> [Task prompt] Your answer is the line containing "1 := Nat.not_lt.mp hfull" plus every line after it to the end of the data below, transcribed exactly and with nothing else.

> [Collected data entries]
/-- Settles O28: by what serving an event can do, each operation keeping the invariant by its own lemma. -/
theorem everyStepKeepsTheInvariant : Obligations.EveryStepKeepsTheInvariant := by
  intro s t h hstep
  obtain ⟨-, rfl⟩ | ⟨e, rest, -, hserve⟩ := step_cases hstep
  · exact h
  · have hrest : State.Inv { s with pending := rest } := { h with }
    obtain ⟨b, -, rfl⟩ | ⟨o, -, -, -, rfl⟩ | ⟨o, v, -, -, -, hwrite⟩ := serve_cases hserve
    · exact inv_moveReset b hrest
    · exact { hrest with }
    · refine inv_serveWrite ?_ hwrite
      exact { hrest with }

end Sys2Proof.Machine
end

section
/-! PROOF. Sample slots at or above the cursor are never observed (spec/10_state.md R52, R53; 70_reset_and_hazards.md
R222). A state that agrees with `s` is `s` with other stores, equal to those of `s` below the cursor; an operation that
leaves the stores alone and does not raise the cursor keeps that, and SMP_ADD fills the slot it moves the
cursor past. -/

namespace Sys2Proof.Machine

/-! Stores that agree below a slot -/

/-- Two stores with the same first `n` slots. -/
def Store.AgreeBelow (n : Nat) (b c : Store) : Prop := ∀ i, i < n → b.slot i = c.slot i

namespace Store.AgreeBelow

variable {m n : Nat} {b c : Store}

theorem mono (h : AgreeBelow n b c) (hmn : m ≤ n) : AgreeBelow m b c := fun i hi => h i (hi.trans_le hmn)

/-- The same sample in the next slot. -/
theorem put (h : AgreeBelow n b c) (x : DWord) : AgreeBelow (n + 1) (b.put n x) (c.put n x) := by
  intro i hi
  rw [slot_put, slot_put]
  split
  · rfl
  · rename_i hne
    by_cases hin : i < n
    · exact h i hin
    · have hout : Config.nMax ≤ i := by omega
      simp [slot, Nat.not_lt.mpr hout]

/-- A batch is a function of the slots below its size (44_sampler.md R176). -/
theorem batch_eq (h : AgreeBelow n b c) (hmn : m ≤ n) : batch b m = batch c m :=
  List.map_congr_left fun i hi => by rw [h.mono hmn i (List.mem_range.mp hi)]

end Store.AgreeBelow

/-! States that agree -/

/-- `s` with other contents in its sample stores. -/
def State.withStores (s : State) (p q : Store) : State := { s with bufP := p, bufT := q }

section
variable {s t : State} {p q : Store}

theorem State.agree_withStores_iff : s.Agree (s.withStores p q) ↔
    s.bufP.AgreeBelow s.cursor.toNat p ∧ s.bufT.AgreeBelow s.cursor.toNat q :=
  ⟨fun h => ⟨fun i hi => (h.2 i hi).1, fun i hi => (h.2 i hi).2⟩, fun h => ⟨rfl, fun i hi => ⟨h.1 i hi, h.2 i hi⟩⟩⟩

/-- A state that agrees with `s` is `s` with other stores. -/
theorem State.Agree.exists_withStores (h : s.Agree t) : ∃ p q, t = s.withStores p q := ⟨_, _, h.1⟩

theorem State.Agree.refl (s : State) : s.Agree s := ⟨rfl, fun _ _ => ⟨rfl, rfl⟩⟩

/-- A state with the stores of `s` and a cursor no higher than its cursor. -/
theorem State.Agree.of_same_stores {s' : State} (h : s.Agree (s.withStores p q)) (hp : s'.bufP = s.bufP)
    (hq : s'.bufT = s.bufT) (hc : s'.cursor.toNat ≤ s.cursor.toNat) : s'.Agree (s'.withStores p q) := by
  rw [agree_withStores_iff] at h ⊢
  rw [hp, hq]
  exact ⟨h.1.mono hc, h.2.mono hc⟩

theorem State.agree_withStores_of_cursor_eq_zero (h : s.cursor = 0) : s.Agree (s.withStores p q) :=
  agree_withStores_iff.mpr ⟨fun i hi => by simp [h] at hi, fun i hi => by simp [h] at hi⟩

/-- The same next state, but for the stores, which it leaves alone. -/
theorem State.Agree.outcomes_of_same_stores {x y : Host.Outcome State Fault Refusal} {s' : State}
    (h : s.Agree (s.withStores p q)) (hx : x = .next s') (hy : y = .next (s'.withStores p q)) (hp : s'.bufP = s.bufP)
    (hq : s'.bufT = s.bufT) (hc : s'.cursor.toNat ≤ s.cursor.toNat) : outcomesAgree x y := by
  rw [hx, hy]
  exact h.of_same_stores hp hq hc

/-- A branch on which both sides agree. -/
theorem outcomesAgree_ite {P : Prop} [Decidable P] {x x' y y' : Host.Outcome State Fault Refusal}
    (hx : P → outcomesAgree x x') (hy : ¬P → outcomesAgree y y') :
    outcomesAgree (if P then x else y) (if P then x' else y') := by
  split
  · exact hx ‹_›
  · exact hy ‹_›

/-! The sampler's operations -/

/-- The next sample goes to a slot no higher than the cursor. -/
theorem sampleSlot_le_cursor (s : State) (k : ChannelKind) : sampleSlot s k ≤ s.cursor.toNat := by
  unfold sampleSlot
  split
  · exact Nat.zero_le _
  · exact le_rfl

/-- A fill looks at the slots below the capacity only, and leaves the stores and the cursor alone. -/
theorem fill_withStores {n : Nat} (k : ChannelKind) (hp : s.bufP.AgreeBelow n p) (hq : s.bufT.AgreeBelow n q) :
    (s.withStores p q).fill n k = (s.fill n k).withStores p q := by
  have hbp : batch (s.withStores p q).bufP n = batch s.bufP n := (hp.batch_eq le_rfl).symm
  have hbt : batch (s.withStores p q).bufT n = batch s.bufT n := (hq.batch_eq le_rfl).symm
  have haccept (m : F64) : (s.withStores p q).acceptFill n k m = (s.acceptFill n k m).withStores p q := by
    simp only [State.acceptFill, hbp, hbt]
    rfl
  have hmaxdev : maxdevBits (s.withStores p q) = maxdevBits s := rfl
  simp only [State.fill, hbp, haccept, hmaxdev]
  split <;> rfl

@[simp] theorem State.fill_cursor (s : State) (n : Nat) (k : ChannelKind) : (s.fill n k).cursor = s.cursor := by
  obtain ⟨-, h⟩ | ⟨-, h⟩ := s.fill_cases n k <;> rw [h] <;> simp

/-- SMP_ADD fills the slot the cursor moves past; a completed batch leaves no slot below the cursor. -/
theorem outcomesAgree_execSmpAdd (arg : Byte) (h : s.Agree (s.withStores p q)) :
    outcomesAgree (execSmpAdd arg s) (execSmpAdd arg (s.withStores p q)) := by
  obtain ⟨hp, hq⟩ := State.agree_withStores_iff.mp h
  have hc := sampleSlot_le_cursor s (argKind arg)
  have hp' := (hp.mono hc).put (widen (Config.freeNaNBits s.draws) s.smpPrim)
  have hq' := (hq.mono hc).put (widen (Config.freeNaNBits (s.draws + 1)) s.smpTan)
  refine outcomesAgree_ite (fun _ => h.outcomes_of_same_stores rfl rfl rfl rfl le_rfl) fun _ =>
    outcomesAgree_ite (fun _ => ?_) fun hfull => ?_
  · have hcursor : (BitVec.ofNat 8 (sampleSlot s (argKind arg) + 1)).toNat ≤ sampleSlot s (argKind arg) + 1 :=
      (BitVec.toNat_ofNat _ _).trans_le (Nat.mod_le _ _)
    exact State.agree_withStores_iff (s := State.finish
      { s.storeSample (argKind arg) (sampleSlot s (argKind arg)) with
        cursor := BitVec.ofNat 8 (sampleSlot s (argKind arg) + 1) } .ok).mpr ⟨hp'.mono hcursor, hq'.mono hcursor⟩
  · have hn : s.smpN.toNat ≤ sampleSlot s (argKind arg) + 1 := Nat.not_lt.mp hfull
    have hfill := fill_withStores
      (s := { s.storeSample (argKind arg) (sampleSlot s (argKind arg)) with cursor := 0 })
      (argKind arg) (hp'.mono hn) (hq'.mono hn)
    exact hfill ▸ State.agree_withStores_of_cursor_eq_zero (State.fill_cursor _ _ _)

/-! The commands -/

theorem finish_withStores (s : State) (c : ResultCode) (p q : Store) :
    (s.withStores p q).finish c = (s.finish c).withStores p q := rfl

theorem emit_withStores (s : State) (f : List Byte) (p q : Store) :
    (s.withStores p q).emit f = (s.emit f).withStores p q := by
  simp only [State.emit, State.withStores]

> [Solution to this task]
  · have hn : s.smpN.toNat ≤ sampleSlot s (argKind arg) + 1 := Nat.not_lt.mp hfull
    have hfill := fill_withStores
      (s := { s.storeSample (argKind arg) (sampleSlot s (argKind arg)) with cursor := 0 })
      (argKind arg) (hp'.mono hn) (hq'.mono hn)
    exact hfill ▸ State.agree_withStores_of_cursor_eq_zero (State.fill_cursor _ _ _)

/-! The commands -/

theorem finish_withStores (s : State) (c : ResultCode) (p q : Store) :
    (s.withStores p q).finish c = (s.finish c).withStores p q := rfl

theorem emit_withStores (s : State) (f : List Byte) (p q : Store) :
    (s.withStores p q).emit f = (s.emit f).withStores p q := by
  simp only [State.emit, State.withStores]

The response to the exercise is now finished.